Predictive routing makes one upfront decision: a cheap classifier reads the query, predicts difficulty, and dispatches it to either the cheap or the expensive model, so exactly one model runs. A cascade is sequential: it always runs the cheap model first, scores the answer, accepts it if a verifier is confident, and otherwise escalates to a stronger model. The cascade always pays for the cheap stage and pays twice on every escalated query, which is the cost you trade for a quality guarantee.
How do you set the confidence threshold for a cascade?
Not by intuition. A threshold picked because 0.9 feels safe is miscalibrated by default. The correct method is to take a labelled slice of your own traffic, measure the cheap model's accuracy at each confidence bucket, and set the cutoff where that accuracy crosses your acceptable error rate. The research-grade move is to calibrate the confidence score itself with logistic regression and optimize thresholds jointly across stages, because the right cutoff at one stage depends on the next stage's error profile.
Does routing always save around 80 percent on cost?
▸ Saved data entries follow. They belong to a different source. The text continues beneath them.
-- ==== Sys2Proof/Laws/TouchesOps.lean ====
section
/-! SUPPORT. What every operation of Machine/Ops.lean may touch. -/

namespace Sys2Proof.Machine

open Sys2Proof

theorem State.advanceTo_touches {msk : Nat} {s₀ : State} (s : State) (t : Nat) (hmsk : 604462927821713096835072 &&& msk = 604462927821713096835072) (hk : Within msk s₀ s)  :
    Within msk s₀ (State.advanceTo s t) := by
  unfold State.advanceTo
  repeat' (first
    | with_reducible assumption
    | exact sub_mask hmsk rfl
    | (extract_lets +onlyGivenNames zz; refine Within.cut (s := s₀) (t := zz) (m := msk) ?_ ?_; dsimp only [zz]; clear zz; rotate_left; clear_value zz; revert zz; intro _ _)
    | (extract_lets +onlyGivenNames zz; clear_value zz; revert zz; intro _)
    | split
    | intro _
    | (refine Within.lit ?_ (by intro q hq; cases q <;> first | exact rfl | exact ⟨HubPart.same_refl _ _, HubPart.same_refl _ _⟩ | exact (no_mask hmsk rfl hq).elim)))

theorem State.tick_touches {msk : Nat} {s₀ : State} (s : State) (hmsk : 604462927821713096835072 &&& msk = 604462927821713096835072) (hk : Within msk s₀ s)  :
    Within msk s₀ (State.tick s) := by
  unfold State.tick
  repeat' (first
    | with_reducible assumption
    | exact sub_mask hmsk rfl
    | (extract_lets +onlyGivenNames zz; refine Within.cut (s := s₀) (t := zz) (m := msk) ?_ ?_; dsimp only [zz]; clear zz; rotate_left; clear_value zz; revert zz; intro _ _)
    | (extract_lets +onlyGivenNames zz; clear_value zz; revert zz; intro _)
    | split
    | intro _
    | (refine Within.lit ?_ (by intro q hq; cases q <;> first | exact rfl | exact ⟨HubPart.same_refl _ _, HubPart.same_refl _ _⟩ | exact (no_mask hmsk rfl hq).elim)))

theorem State.advanceClk_touches {msk : Nat} {s₀ : State} (s : State) (c : Nat) (hmsk : 604462927821713096835072 &&& msk = 604462927821713096835072) (hk : Within msk s₀ s)  :
    Within msk s₀ (State.advanceClk s c) := by
  unfold State.advanceClk
  try dsimp only
  repeat' (first
    | with_reducible assumption
    | exact sub_mask hmsk rfl
    | with_reducible apply State.advanceTo_touches
    | split
    | intro _
    | (refine Within.lit ?_ (by intro q hq; cases q <;> first | exact rfl | exact ⟨HubPart.same_refl _ _, HubPart.same_refl _ _⟩ | exact (no_mask hmsk rfl hq).elim)))

theorem State.modHub_touches {msk : Nat} {s₀ : State} (s : State) (h : HubId) (f : Hub → Hub) (hk : Within msk s₀ s)
    (hf : ∀ k, HubWithin msk k (f k)) : Within msk s₀ (State.modHub s h f) := by
  cases h
  · exact hk.trans (Within.hubs (hf s.hubA) (HubWithin.refl _ _))
  · exact hk.trans (Within.hubs (HubWithin.refl _ _) (hf s.hubB))

theorem State.modHubs_touches {msk : Nat} {s₀ : State} (s : State) (f : Hub → Hub) (hk : Within msk s₀ s)
    (hf : ∀ k, HubWithin msk k (f k)) : Within msk s₀ (State.modHubs s f) :=
  hk.trans (Within.hubs (hf s.hubA) (hf s.hubB))

theorem State.selfTests_touches {msk : Nat} {s₀ : State} (s : State) (a b : Bool) (hmsk : 68719476736 &&& msk = 68719476736) (hk : Within msk s₀ s)  :
    Within msk s₀ (State.selfTests s a b) := by
  unfold State.selfTests
  try dsimp only
  repeat' (first
    | with_reducible assumption
    | exact sub_mask hmsk rfl
    | with_reducible apply State.modHub_touches
    | with_reducible exact HubWithin.refl _ _
    | split
    | intro (_ : Hub)
    | (refine ⟨?_⟩; intro q hq; cases q <;> first | exact rfl | exact (no_mask hmsk rfl hq).elim)
    | (refine HubWithin.lit ?_ (by intro q hq; cases q <;> first | exact rfl | exact (no_mask hmsk rfl hq).elim))
    | intro _
    | (refine Within.lit ?_ (by intro q hq; cases q <;> first | exact rfl | exact ⟨HubPart.same_refl _ _, HubPart.same_refl _ _⟩ | exact (no_mask hmsk rfl hq).elim)))

theorem State.modAgent_touches {msk : Nat} {s₀ : State} (s : State) (i : Nat) (f : Agent → Agent) (hmsk : 1152921504606846976 &&& msk = 1152921504606846976) (hk : Within msk s₀ s)  :
    Within msk s₀ (State.modAgent s i f) := by
  unfold State.modAgent
  try dsimp only
  repeat' (first
    | with_reducible assumption
    | exact sub_mask hmsk rfl
    | split
    | intro _
    | (refine Within.lit ?_ (by intro q hq; cases q <;> first | exact rfl | exact ⟨HubPart.same_refl _ _, HubPart.same_refl _ _⟩ | exact (no_mask hmsk rfl hq).elim)))

theorem State.modConc_touches {msk : Nat} {s₀ : State} (s : State) (i : Nat) (f : Conc → Conc) (hmsk : 2305843009213693952 &&& msk = 2305843009213693952) (hk : Within msk s₀ s)  :
    Within msk s₀ (State.modConc s i f) := by
  unfold State.modConc
  try dsimp only
  repeat' (first
    | with_reducible assumption
    | exact sub_mask hmsk rfl
    | split
    | intro _
    | (refine Within.lit ?_ (by intro q hq; cases q <;> first | exact rfl | exact ⟨HubPart.same_refl _ _, HubPart.same_refl _ _⟩ | exact (no_mask hmsk rfl hq).elim)))

theorem State.modEngine_touches {msk : Nat} {s₀ : State} (s : State) (i : Nat) (f : Engine → Engine) (hmsk : 4611686018427387904 &&& msk = 4611686018427387904) (hk : Within msk s₀ s)  :
    Within msk s₀ (State.modEngine s i f) := by
  unfold State.modEngine
  try dsimp only
  repeat' (first
    | with_reducible assumption
    | exact sub_mask hmsk rfl
    | split
    | intro _
    | (refine Within.lit ?_ (by intro q hq; cases q <;> first | exact rfl | exact ⟨HubPart.same_refl _ _, HubPart.same_refl _ _⟩ | exact (no_mask hmsk rfl hq).elim)))

theorem State.modLink_touches {msk : Nat} {s₀ : State} (s : State) (i : Nat) (f : LinkEnd → LinkEnd) (hmsk : 9223372036854775808 &&& msk = 9223372036854775808) (hk : Within msk s₀ s)  :
    Within msk s₀ (State.modLink s i f) := by
  unfold State.modLink
  try dsimp only
  repeat' (first
    | with_reducible assumption
    | exact sub_mask hmsk rfl
    | split
    | intro _
    | (refine Within.lit ?_ (by intro q hq; cases q <;> first | exact rfl | exact ⟨HubPart.same_refl _ _, HubPart.same_refl _ _⟩ | exact (no_mask hmsk rfl hq).elim)))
No. Savings are workload-dependent. RouteLLM reports roughly 3.66x cost reduction on heterogeneous chat traffic at 95 percent of GPT-4 quality, but only about 1.41x on the uniformly hard MMLU benchmark. On traffic where almost every query is hard, routing can be net-negative once you count the classifier call and the engineering. Quote both ends of the range, never just the headline.
Why is misrouting a hard query to the cheap model so costly?
Because the failure is asymmetric. Sending an easy query to the expensive model wastes a few cents but returns a correct answer, which is benign. Sending a hard query to the cheap model returns a confidently wrong answer for a token saving of cents, and the real cost is a user who re-submits, thumbs-downs, or churns silently. The optimizer is therefore minimizing cost subject to a quality floor, not minimizing raw cost.
When is model routing not worth building?
Below roughly ten thousand requests a day the savings rarely clear the engineering and operational overhead. Routing also pays poorly when traffic is uniformly hard, since there is no cheap tier that can safely absorb a meaningful share of it. And a cascade is the wrong choice for latency-critical interactive paths, because escalation adds a second model call and can double the response time even when the cost math works.